Loyalität ist dann auch eine wichtige Eigenschaft, die ein Co-Trainer haben muss. "Das muss auch beim BVB wieder gewährleistet sein, wenn da mit Marco Rose ein neuer Chef kommt", weiß Henke: "Früher galt für mich immer, dass ein Assistenzcoach das Gleiche können muss wie ein Cheftrainer, der das Ganze nach außen hin kommuniziert. Und das ist mit viel Aufwand und Stress verbunden. Sein Assi kann mehr im Verborgenen arbeiten, was auch seine Vorteile hat, um gewisse Entwicklungen und Ziele zu erreichen." Dazu gehört auch das Team-Buildung im gesamten Betreuerstab inklusive der medizinischen Abteilung. "Das muss der Co-Trainer im Sinne des Chef-Trainers sehr gut managen", so Henke.

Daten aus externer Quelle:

-- ==== Sys2Proof/Config.lean ====
section
/-!
DEFINITION. What is fixed for the machine (spec/00_scope.md R4, R5, R6), the events that drive it (R7), and
the free values: what the host and the environment choose under no law (R8, R23, R24) and what the spec
leaves unspecified (R41).
-/

namespace Sys2Proof

/-! ## Fixed parameters (R4) -/

/-- `MEM_SIZE`: bytes of memory (R4). -/
@[simp] abbrev memSize : Nat := 4096
/-- `PROG_BASE`: load address of the program image and reset value of `pc` (R4). -/
@[simp] abbrev progBase : Nat := 0x200
/-- `PROG_MAX`: largest program image, 4096 - 0x200 bytes (R4). -/
@[simp] abbrev progMax : Nat := 3584
/-- `FONT_LEN`: bytes of the font table (R4). -/
@[simp] abbrev fontLen : Nat := 80
/-- `STACK_DEPTH`: entries of the call stack (R4). -/
@[simp] abbrev stackDepth : Nat := 32
/-- `DISP_W`: display columns (R4). -/
@[simp] abbrev dispW : Nat := 64
/-- `DISP_H`: display rows (R4). -/
@[simp] abbrev dispH : Nat := 32

/-! ## Configuration (R5) and parameters (R6) -/

/-- The configuration, immutable after construction (R5); the defaults are those of the rule's table. -/
structure Config where
  /-- Base address of the font table. -/
  fontStart : Word := 0x050
  /-- `BNNN` adds `V[0]` (true) or `V[x]` (false). -/
  offJumpLegacy : Bool := false
  /-- `FX55`/`FX65` advance `I` (true) or leave it (false). -/
  regSaveLegacy : Bool := false
  /-- `FX1E` writes VF with the overflow (true) or leaves VF (false). -/
  indexAddCarry : Bool := false
  deriving DecidableEq, Repr, Inhabited

/-- The parameter the spec adds with an effect on execution (R6, D13): a constant of the build. The two
rates of R6 have none ("No rule of the model depends on it") and are left out (log 14). -/
structure Params where
  /-- `8XY6`/`8XYE` shift `V[y]` into `V[x]` (true) or `V[x]` in place (false). -/
  shiftSrcLegacy : Bool := false
  deriving DecidableEq, Repr, Inhabited

/-! ## The built-in font (R42) -/

/-- The built-in font table, glyphs 0 to F, five bytes each (R42). Host data: it reaches memory only by a
`loadFont` event, and no instruction depends on it. -/
def builtinFont : Vector Byte 80 := #v[
  0xF0, 0x90, 0x90, 0x90, 0xF0,   0x20, 0x60, 0x20, 0x20, 0x70,
  0xF0, 0x10, 0xF0, 0x80, 0xF0,   0xF0, 0x10, 0xF0, 0x10, 0xF0,
  0x90, 0x90, 0xF0, 0x10, 0x10,   0xF0, 0x80, 0xF0, 0x10, 0xF0,
  0xF0, 0x80, 0xF0, 0x90, 0xF0,   0xF0, 0x10, 0x20, 0x40, 0x40,
  0xF0, 0x90, 0xF0, 0x90, 0xF0,   0xF0, 0x90, 0xF0, 0x10, 0xF0,
  0xF0, 0x90, 0xF0, 0x90, 0x90,   0xE0, 0x90, 0xE0, 0x90, 0xE0,
  0xF0, 0x80, 0x80, 0x80, 0xF0,   0xE0, 0x90, 0x90, 0x90, 0xE0,
  0xF0, 0x80, 0xF0, 0x80, 0xF0,   0xF0, 0x80, 0xF0, 0x80, 0x80]

/-! ## Events (R7) -/

/-- The events that drive the hardware (R7): the core changes state on no other occasion. -/
inductive Event where
  /-- `Reset(config)` (R160). -/
  | reset (cfg : Config)
  /-- `load_program(bytes)`: the image goes to 0x200 (R41). -/
  | loadProgram (image : List Byte)
  /-- `load_font(bytes)`: exactly 80 bytes, to `cfg.font_start` (R41). -/
  | loadFont (font : Vector Byte 80)
  /-- A load whose byte source is unreadable: a failed load (R162). -/
  | loadUnreadable
  /-- `Step(keys, rnd)` (R65). -/
  | step (keys : Word) (rnd : Byte)
  /-- `Tick` (R145). -/
  | tick
  deriving DecidableEq, Repr, Inhabited

/-- A step strobe and a tick strobe in the same clock cycle behave as `Step` followed by `Tick` (R8, D25). -/
def Event.strobesTogether (keys : Word) (rnd : Byte) : List Event :=
  [.step keys rnd, .tick]

/-! ## Free values -/

/-- FREE VALUE (log 1). The `n`-th event, where the state's list of chosen events has none left: "a model
admits every interleaving" (R8), `keys` "a free input" (R23), `rnd` a draw under no law (R24). -/
opaque Config.hostEvent : Nat → Event

/-- FREE VALUE (log 5). The bytes from address 0 on that a failed load, the `n`-th event, leaves in memory:
"memory content is then unspecified" (R41). -/
opaque Config.failedLoadBytes : Nat → List Byte

end Sys2Proof
end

In diesem Sinne kommt es beim BVB zu einer interessanten Konstellation mit Rose, der nach dem sportlichen Absturz in Gladbach zuletzt viel einstecken musste, und Terzic, der mit dem BVB den DFB-Pokal gewann und die Champions-League-Quali eintütete. "Es wird ganz wichtig sein, dass man sich vor Beginn der Zusammenarbeit genau abspricht und die Aufgabenbereiche festlegt. Dann sollten sich auch alle daran halten", so Henke: "Aber ganz klar, das ist eine spannende Situation, die nicht ganz unproblematisch ist." Die aber wiederum auch zeigen wird, wie wichtig Co-Trainer sind.